Continuous-flow synthesis of doped all-inorganic perovskite nanocrystals enabled by a microfluidic reactor for light-emitting diode application

Abstract

All-inorganic perovskite nanocrystals (AIPNCs) possess the advantages of narrow emission spectrum, high quantum efficiency of luminescence and tunable luminescence position, which show a broad application prospect in the fields of optoelectronic materials and devices. Ion doping can tune their pristine crystal structures and luminescent properties or endow the AIPNCs with additional functionalities. Herein, a microfluidic reactor is designed to produce the Ce3+-doped AIPNCs based on the continuous-flow reaction. The mechanism of the flow synthesis of Ce3+-doped AIPNCs is the efficient physical mixing of the precursor ions in the confined micro-channel, the reaction nucleation of crystal seeds in the poor solvent and the crystal growth of the doped AIPNCs along the flow direction.

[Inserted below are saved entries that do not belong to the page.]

/-- Places or restores one candidate of a boundary. -/
def State.serveCand (s : State) : Cand → State
  | .saved j =>
    match s.physOf j.core with
    | none => s
    | some p =>
      if !(s.coreState p == 1 || s.coreState p == 2) then s
      else if !s.covered p j.spOff j.spSize j.tiles j.slots then s.endJob j endAllowance 0
      else if s.fits j.core (s.residents j.core) j.spOff j.spSize j.tiles j.slots then
        let s1 := s.putJob { j with phase := .restoring, ctxSlot := s.freeCtx j.core, since := s.pickNow }
        { s1 with jobs := { s1.jobs with robin := j.client } }
      else s
  | .head n =>
    let i := s.fld (Reg.WV_JQ_HEAD n) 0 12
    if s.jobs.cancel.contains (n, i) then
      let s1 := s.endHead n endCancelled
      { s1 with jobs := { s1.jobs with cancel := s1.jobs.cancel.filter (fun e => e != (n, i)) } }
    else match s.headJob n with
      | none => s.endHead n endBadJob
      | some (h, ls) =>
        if (s.freeNum n).isNone then s
        else match ls.find? (fun l => s.fits l (s.residents l) h.spOff h.spSize h.tiles h.slots) with
          | none => s
          | some l => s.placeHead n l h

/-! ### Pre-emption (R285) -/

/-- A resident job that the dispatcher may choose. -/
def Job.choosable (j : Job) : Bool := j.phase == .running

/-- Pre-empts a job: it drains. -/
def State.preempt (s : State) (j : Job) : State :=
  (s.putJob { j with phase := .draining }).wrapAdd (Reg.WV_JQ_PREEMPT j.client) 1

/-- The resident jobs whose removal alone would let a candidate of client n, with its ranges, fit logical core l: jobs of
lower priority, or one of equal priority that has used up its client's quantum (R285). -/
def State.inTheWay (s : State) (n l spOff spSize tiles slots : Nat) : List Job :=
  let rs := s.residents l
  if s.fits l rs spOff spSize tiles slots then []
  else
    let clash := fun (j : Job) => overlaps spOff spSize tiles slots j.spOff j.spSize j.tiles j.slots
    let low := rs.filter (fun j => decide (s.prio j.client < s.prio n))
    let keep := rs.filter (fun j => !decide (s.prio j.client < s.prio n))
    if s.fits l keep spOff spSize tiles slots then
      let cs := low.filter clash
      if cs.isEmpty then low.take 1 else cs
    else
      (rs.filter (fun j =>
        let q := s.fld (Reg.WV_JQ_CFG j.client) 16 16
        decide (s.prio j.client = s.prio n) && q != 0 && decide (j.since + q ≤ s.pickNow) &&
          s.fits l (rs.filter (fun k => k.num != j.num)) spOff spSize tiles slots)).take 1

/-- Pre-emptions for one candidate. -/
def State.preemptFor (s : State) (c : Cand) : State :=
  let js := match c with
    | .saved j => s.inTheWay j.client j.core j.spOff j.spSize j.tiles j.slots
    | .head n =>
      if s.jobs.cancel.contains (n, s.fld (Reg.WV_JQ_HEAD n) 0 12) ∨ (s.freeNum n).isNone = true then []
      else match s.headJob n with
        | none => []
        | some (h, ls) =>
          if ls.any (fun l => s.fits l (s.residents l) h.spOff h.spSize h.tiles h.slots) then []
          else match ls.find? (fun l => !(s.inTheWay n l h.spOff h.spSize h.tiles h.slots).isEmpty) with
            | none => []
            | some l => s.inTheWay n l h.spOff h.spSize h.tiles h.slots
  (js.filter Job.choosable).foldl (fun t j => t.preempt j) s

/-- A pending stop or replacement is at most 256 picks away (R285). -/
def State.nearEnd (s : State) : Bool :=
  (s.bit Reg.WV_STATUS 4 || s.bit Reg.WV_STATUS 5) && s.weaveState == 4 && decide (s.weave.tickLen ≤ s.offset + 256)

/-- The dispatcher at a pick boundary (R279, R285, R289, R290, R402). -/
def State.dispatchJobs (s : State) : State :=
  let ps := List.range (9 * s.clusters)
  let tails := (List.range 16).foldl (fun t n => Tbl.set (fun _ => 0) t n (s.fld (Reg.WV_JQ_TAIL n) 0 12)) []
  let allow := ps.foldl (fun t p => Tbl.set (fun _ => 0) t p (s.reg (Reg.CORE_LALLOW p))) []
  let tiles := ps.foldl (fun t p => Tbl.set (fun _ => 0) t p (s.reg (Reg.CORE_LTILES p))) []
  let s1 := { s with jobs := { s.jobs with tail := tails, allow := allow, tiles := tiles } }
  let s2 := s1.endJobs endAllowance (fun j => j.resident && (match s1.physOf j.core with
    | some p => !s1.covered p j.spOff j.spSize j.tiles j.slots
    | none => false))
  let s3 := s2.endJobs endCancelled (fun j => j.cancelled && j.phase != .saving)
  if s3.bit Reg.WV_JOBCTRL 0 = false then s3
  else
    let s4 := s3.candidates.foldl (fun t c => t.preemptFor c) s3
    let s5 := if s4.nearEnd then (s4.jobs.jobs.filter Job.choosable).foldl (fun t j => t.preempt j) s4 else s4
    let s6 := (s5.jobs.jobs.filter (fun j => j.choosable && s5.gradient (j.core / 8))).foldl (fun t j => t.preempt j) s5
    s6.candidates.foldl (fun t c => t.serveCand c) s6

/-! ### Save and restore (R286 to R288) -/

/-- The save area of a job (R287). -/
def State.saveArea (s : State) (j : Job) : Nat := s.reg64 (Reg.WV_JQ_SAVE_LO j.client) % 2 ^ 40 + j.core * 0x266000

/-- The dispatched job with a number. -/
def State.jobNum (s : State) (n : Nat) : Option Job := s.jobs.jobs.find? (fun j => j.num == n)

/-- JOB_DRAIN_COMPLETE: the in-flight work of a pre-empted job has ended and its save begins. -/
def execJobDrainComplete (num : Fin 64) (s : State) : Out :=
  .next (match s.jobNum num.val with
    | some j =>
      if j.phase = .draining then
        let s1 := s.putJob { j with phase := .saving, saveOrder := s.jobs.saveSeq }
        { s1 with jobs := { s1.jobs with saveSeq := s1.jobs.saveSeq + 1 } }
      else s
    | none => s)

/-- The 32-bit words of a table. -/
def wordBytes (t : Tbl Word) (n : Nat) : List Nat := (List.range n).flatMap (fun i => leBytes 4 (Tbl.get (fun _ => 0) t i : Word).toNat)

/-- The 32-bit words of a table of indices. -/
def natBytes (t : Tbl Nat) (n : Nat) : List Nat := (List.range n).flatMap (fun i => leBytes 4 (Tbl.get (fun _ => 0) t i))

/-- The first 616 bytes of the context block (Table, Context block). -/
def Context.block (c : Context) (pos : List Nat) : List Nat :=
  wordBytes c.p 64 ++ wordBytes c.s 32 ++
  (List.range 16).flatMap (fun i => leBytes 8 (Tbl.get (fun _ => 0) c.a i : DevAddr).toNat) ++
  wordBytes c.lc 4 ++ natBytes c.stack 4 ++ natBytes c.lstart 4 ++ natBytes c.lend 4 ++ natBytes c.lframe 4 ++
  leBytes 4 c.pc ++ pos ++ leBytes 4 (c.depth * 16 + c.sp * 256)

/-- A table of words from bytes. -/
def wordsOf (b : List Nat) (o n : Nat) : Tbl Word :=
  (List.range n).foldl (fun t i => Tbl.set (fun _ => 0) t i (BitVec.ofNat 32 (sub b (o + 4 * i) 4))) []

/-- A table of indices from bytes. -/
def natsOf (b : List Nat) (o n : Nat) : Tbl Nat :=
  (List.range n).foldl (fun t i => Tbl.set (fun _ => 0) t i (sub b (o + 4 * i) 4)) []

/-- A context from its block. -/
def Context.ofBlock (b : List Nat) : Context :=
  { pc := sub b 592 4, s := wordsOf b 256 32,
    a := (List.range 16).foldl (fun t i => Tbl.set (fun _ => 0) t i (BitVec.ofNat 40 (sub b (384 + 8 * i) 8))) [],
    p := wordsOf b 0 64, lc := wordsOf b 512 4, stack := natsOf b 528 4, lstart := natsOf b 544 4, lend := natsOf b 560 4,
    lframe := natsOf b 576 4, depth := field (sub b 612 4) 4 4, sp := field (sub b 612 4) 8 3 }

The synthesis process can be on-line monitored by an optical fiber absorption spectrometer and an optical fiber fluorescence spectrometer. The doping concentration of Ce3+ can be facilely controlled by changing the flow parameters in the microfluidic reactor, and the highest value reaches 1%. The Ce3+ doping can improve the photoluminescence efficiency and the stability of the AIPNCs. The Ce3+-doped CsPbBr3 AIPNCs can be used to manufacture green light-emitting diodes (LEDs) with a high color purity of 93.3% and white LEDs with correlated color temperature (CCT) of 10,436 K, CIE color coordinates of (0.261, 0.317) and color-rendering index (CRI) of 72.1. The continuous and controllable synthesis of AIPNCs by microfluidic reactor opens up new avenues for the application of the high-performance optoelectronic materials and devices.